== REQUIRED ACTION ==
Please reproduce the data below exactly, from the first line through the line containing "s.src.toNat + s.len.toNat ≤ s.params.bufSize ∧ s.dst.toNat", and leave every later line out.

== Stored data ==

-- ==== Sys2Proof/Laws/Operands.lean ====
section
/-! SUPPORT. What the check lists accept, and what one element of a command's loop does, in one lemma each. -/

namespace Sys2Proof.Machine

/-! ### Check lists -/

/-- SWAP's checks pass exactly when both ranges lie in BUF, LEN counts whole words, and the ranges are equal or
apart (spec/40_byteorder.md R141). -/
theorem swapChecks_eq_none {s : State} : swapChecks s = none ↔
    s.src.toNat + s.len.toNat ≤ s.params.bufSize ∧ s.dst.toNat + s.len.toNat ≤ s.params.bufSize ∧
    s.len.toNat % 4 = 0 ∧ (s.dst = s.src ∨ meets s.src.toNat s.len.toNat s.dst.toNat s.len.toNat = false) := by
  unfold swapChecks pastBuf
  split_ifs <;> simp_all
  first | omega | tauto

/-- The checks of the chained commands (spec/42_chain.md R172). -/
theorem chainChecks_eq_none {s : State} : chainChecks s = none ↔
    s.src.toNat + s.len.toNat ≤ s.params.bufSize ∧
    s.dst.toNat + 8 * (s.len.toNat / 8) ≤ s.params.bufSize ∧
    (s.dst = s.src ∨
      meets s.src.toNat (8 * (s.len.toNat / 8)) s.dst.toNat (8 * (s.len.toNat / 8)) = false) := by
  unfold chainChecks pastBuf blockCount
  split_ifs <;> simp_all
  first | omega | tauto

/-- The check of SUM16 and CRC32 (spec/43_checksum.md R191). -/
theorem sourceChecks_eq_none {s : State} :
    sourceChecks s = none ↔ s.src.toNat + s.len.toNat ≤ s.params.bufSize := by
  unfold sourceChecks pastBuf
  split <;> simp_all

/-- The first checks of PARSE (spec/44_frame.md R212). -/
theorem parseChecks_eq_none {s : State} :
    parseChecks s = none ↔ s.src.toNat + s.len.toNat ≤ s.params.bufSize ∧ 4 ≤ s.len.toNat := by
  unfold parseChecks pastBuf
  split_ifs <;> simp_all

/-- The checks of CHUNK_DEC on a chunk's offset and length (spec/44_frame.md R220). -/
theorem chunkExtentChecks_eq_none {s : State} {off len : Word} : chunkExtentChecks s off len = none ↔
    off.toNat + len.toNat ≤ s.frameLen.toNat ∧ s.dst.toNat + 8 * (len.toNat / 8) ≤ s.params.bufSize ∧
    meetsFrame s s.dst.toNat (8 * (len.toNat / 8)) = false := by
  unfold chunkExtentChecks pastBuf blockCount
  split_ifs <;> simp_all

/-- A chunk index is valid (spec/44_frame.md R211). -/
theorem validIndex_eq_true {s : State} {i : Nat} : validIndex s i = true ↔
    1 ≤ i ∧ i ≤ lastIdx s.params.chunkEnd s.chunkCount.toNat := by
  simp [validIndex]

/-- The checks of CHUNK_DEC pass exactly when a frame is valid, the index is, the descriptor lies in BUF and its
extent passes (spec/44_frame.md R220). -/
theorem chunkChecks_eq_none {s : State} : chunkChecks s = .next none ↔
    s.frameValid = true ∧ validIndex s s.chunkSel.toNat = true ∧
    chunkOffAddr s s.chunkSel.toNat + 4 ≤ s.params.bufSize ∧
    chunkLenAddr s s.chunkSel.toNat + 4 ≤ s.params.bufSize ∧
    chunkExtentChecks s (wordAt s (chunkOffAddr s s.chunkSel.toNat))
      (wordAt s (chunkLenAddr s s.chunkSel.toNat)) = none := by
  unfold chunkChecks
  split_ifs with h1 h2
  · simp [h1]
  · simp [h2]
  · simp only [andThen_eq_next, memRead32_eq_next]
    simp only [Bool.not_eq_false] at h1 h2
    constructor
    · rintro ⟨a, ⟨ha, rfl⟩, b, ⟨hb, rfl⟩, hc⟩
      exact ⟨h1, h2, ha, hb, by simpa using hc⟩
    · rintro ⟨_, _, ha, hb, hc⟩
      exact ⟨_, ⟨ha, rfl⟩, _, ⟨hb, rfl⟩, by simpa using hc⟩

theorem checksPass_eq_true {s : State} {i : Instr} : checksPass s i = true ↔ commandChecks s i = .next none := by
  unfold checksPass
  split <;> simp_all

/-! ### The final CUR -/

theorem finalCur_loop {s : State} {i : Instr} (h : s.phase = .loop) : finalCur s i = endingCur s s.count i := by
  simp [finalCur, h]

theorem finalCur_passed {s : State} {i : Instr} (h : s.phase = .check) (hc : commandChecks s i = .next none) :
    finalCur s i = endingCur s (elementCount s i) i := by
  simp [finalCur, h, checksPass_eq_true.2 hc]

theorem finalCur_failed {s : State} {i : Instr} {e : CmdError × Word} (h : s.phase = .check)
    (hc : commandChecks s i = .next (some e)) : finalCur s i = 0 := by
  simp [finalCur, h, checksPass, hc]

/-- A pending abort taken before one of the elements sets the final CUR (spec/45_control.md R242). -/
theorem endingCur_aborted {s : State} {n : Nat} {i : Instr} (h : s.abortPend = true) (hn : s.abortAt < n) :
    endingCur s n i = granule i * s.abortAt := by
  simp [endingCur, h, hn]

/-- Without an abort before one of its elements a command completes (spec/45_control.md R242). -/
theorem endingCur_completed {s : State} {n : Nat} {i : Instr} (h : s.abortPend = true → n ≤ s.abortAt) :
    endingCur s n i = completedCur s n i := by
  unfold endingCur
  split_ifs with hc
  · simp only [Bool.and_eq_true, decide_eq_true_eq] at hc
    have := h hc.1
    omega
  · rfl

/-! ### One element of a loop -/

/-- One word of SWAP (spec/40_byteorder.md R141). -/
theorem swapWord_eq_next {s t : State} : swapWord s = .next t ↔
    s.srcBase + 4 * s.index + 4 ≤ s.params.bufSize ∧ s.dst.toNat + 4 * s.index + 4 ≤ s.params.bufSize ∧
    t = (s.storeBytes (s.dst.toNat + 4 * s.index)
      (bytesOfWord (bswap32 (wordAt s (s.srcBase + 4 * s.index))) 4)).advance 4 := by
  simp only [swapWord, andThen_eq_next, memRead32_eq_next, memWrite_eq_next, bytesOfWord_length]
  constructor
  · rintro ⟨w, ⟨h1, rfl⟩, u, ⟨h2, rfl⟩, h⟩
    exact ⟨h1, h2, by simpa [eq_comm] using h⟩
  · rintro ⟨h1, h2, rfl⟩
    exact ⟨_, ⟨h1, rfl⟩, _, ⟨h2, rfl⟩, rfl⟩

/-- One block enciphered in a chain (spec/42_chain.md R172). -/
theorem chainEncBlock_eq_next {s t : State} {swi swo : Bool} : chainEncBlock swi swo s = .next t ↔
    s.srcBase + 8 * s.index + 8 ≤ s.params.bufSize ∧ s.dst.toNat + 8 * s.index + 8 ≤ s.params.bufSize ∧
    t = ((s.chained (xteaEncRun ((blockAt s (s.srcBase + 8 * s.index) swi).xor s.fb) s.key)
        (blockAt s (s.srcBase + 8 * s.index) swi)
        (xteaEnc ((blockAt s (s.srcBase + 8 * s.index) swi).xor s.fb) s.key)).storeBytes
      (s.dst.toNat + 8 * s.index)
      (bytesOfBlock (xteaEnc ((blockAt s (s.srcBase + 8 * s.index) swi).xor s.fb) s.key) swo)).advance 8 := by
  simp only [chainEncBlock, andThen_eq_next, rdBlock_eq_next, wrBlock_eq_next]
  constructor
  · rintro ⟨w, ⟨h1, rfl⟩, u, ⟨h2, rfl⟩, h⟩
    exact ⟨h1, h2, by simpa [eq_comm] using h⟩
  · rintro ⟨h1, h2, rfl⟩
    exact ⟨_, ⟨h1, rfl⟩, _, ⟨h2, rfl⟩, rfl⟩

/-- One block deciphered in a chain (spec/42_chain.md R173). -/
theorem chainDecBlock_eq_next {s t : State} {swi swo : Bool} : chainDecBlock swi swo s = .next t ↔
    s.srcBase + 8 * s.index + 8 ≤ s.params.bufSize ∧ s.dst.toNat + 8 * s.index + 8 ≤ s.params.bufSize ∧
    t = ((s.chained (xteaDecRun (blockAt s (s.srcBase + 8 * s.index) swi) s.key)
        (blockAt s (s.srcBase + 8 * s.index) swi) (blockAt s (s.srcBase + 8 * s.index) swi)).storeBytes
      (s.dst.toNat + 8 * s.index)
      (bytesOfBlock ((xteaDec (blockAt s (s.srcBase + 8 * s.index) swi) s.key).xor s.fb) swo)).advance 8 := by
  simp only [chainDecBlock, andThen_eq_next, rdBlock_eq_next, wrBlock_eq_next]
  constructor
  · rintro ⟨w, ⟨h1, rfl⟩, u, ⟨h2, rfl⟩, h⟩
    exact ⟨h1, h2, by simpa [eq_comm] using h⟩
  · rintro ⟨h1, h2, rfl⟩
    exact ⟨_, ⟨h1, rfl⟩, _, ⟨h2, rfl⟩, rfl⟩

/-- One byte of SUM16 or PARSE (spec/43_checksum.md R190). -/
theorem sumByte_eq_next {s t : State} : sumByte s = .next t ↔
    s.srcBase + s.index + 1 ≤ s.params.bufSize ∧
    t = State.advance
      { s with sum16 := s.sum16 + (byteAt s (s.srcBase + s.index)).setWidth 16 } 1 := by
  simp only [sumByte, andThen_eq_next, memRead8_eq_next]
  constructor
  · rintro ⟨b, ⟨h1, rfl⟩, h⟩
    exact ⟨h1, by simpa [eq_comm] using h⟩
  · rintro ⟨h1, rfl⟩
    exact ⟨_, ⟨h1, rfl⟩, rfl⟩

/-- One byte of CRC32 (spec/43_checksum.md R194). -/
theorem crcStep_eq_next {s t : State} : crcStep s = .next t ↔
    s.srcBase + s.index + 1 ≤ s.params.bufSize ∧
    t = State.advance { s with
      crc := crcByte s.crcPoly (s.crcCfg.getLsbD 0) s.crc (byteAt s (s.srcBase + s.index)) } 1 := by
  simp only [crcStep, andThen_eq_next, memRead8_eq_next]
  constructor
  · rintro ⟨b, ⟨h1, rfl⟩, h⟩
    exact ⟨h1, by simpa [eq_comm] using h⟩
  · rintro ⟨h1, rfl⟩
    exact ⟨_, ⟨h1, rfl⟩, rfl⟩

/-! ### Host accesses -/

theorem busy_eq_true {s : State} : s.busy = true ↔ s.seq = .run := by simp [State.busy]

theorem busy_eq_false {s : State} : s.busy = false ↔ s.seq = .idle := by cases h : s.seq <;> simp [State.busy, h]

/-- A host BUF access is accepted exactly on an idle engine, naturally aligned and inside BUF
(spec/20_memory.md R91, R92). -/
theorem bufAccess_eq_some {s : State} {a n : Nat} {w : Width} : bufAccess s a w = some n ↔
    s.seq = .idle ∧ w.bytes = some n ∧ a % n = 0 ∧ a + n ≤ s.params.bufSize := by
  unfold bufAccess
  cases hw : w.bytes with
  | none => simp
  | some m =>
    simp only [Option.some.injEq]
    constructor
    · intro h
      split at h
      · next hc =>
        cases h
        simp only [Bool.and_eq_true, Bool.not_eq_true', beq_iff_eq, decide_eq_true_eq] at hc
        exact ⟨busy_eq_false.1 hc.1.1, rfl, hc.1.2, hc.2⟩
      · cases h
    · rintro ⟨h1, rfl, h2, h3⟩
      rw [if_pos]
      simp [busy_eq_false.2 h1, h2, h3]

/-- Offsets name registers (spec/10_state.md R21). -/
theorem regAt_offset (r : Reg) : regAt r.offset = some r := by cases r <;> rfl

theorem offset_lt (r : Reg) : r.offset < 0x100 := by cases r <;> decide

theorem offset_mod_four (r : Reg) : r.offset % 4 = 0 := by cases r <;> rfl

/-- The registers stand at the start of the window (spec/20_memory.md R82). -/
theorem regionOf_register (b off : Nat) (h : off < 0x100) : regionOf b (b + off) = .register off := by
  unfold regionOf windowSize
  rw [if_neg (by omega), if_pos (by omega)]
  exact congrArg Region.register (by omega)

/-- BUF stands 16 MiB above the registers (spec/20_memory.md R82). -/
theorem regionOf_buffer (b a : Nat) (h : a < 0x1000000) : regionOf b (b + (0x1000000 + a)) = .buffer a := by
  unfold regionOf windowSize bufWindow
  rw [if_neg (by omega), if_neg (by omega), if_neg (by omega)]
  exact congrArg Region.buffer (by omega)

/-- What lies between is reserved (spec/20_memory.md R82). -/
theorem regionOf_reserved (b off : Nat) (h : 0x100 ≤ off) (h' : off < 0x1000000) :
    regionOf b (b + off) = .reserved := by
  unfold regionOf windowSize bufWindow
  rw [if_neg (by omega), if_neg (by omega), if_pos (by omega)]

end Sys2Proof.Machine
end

== ANSWER SECTION ==
-- ==== Sys2Proof/Laws/Operands.lean ====
section
/-! SUPPORT. What the check lists accept, and what one element of a command's loop does, in one lemma each. -/

namespace Sys2Proof.Machine

/-! ### Check lists -/

/-- SWAP's checks pass exactly when both ranges lie in BUF, LEN counts whole words, and the ranges are equal or
apart (spec/40_byteorder.md R141). -/
theorem swapChecks_eq_none {s : State} : swapChecks s = none ↔
    s.src.toNat + s.len.toNat ≤ s.params.bufSize ∧ s.dst.toNat + s.len.toNat ≤ s.params.bufSize ∧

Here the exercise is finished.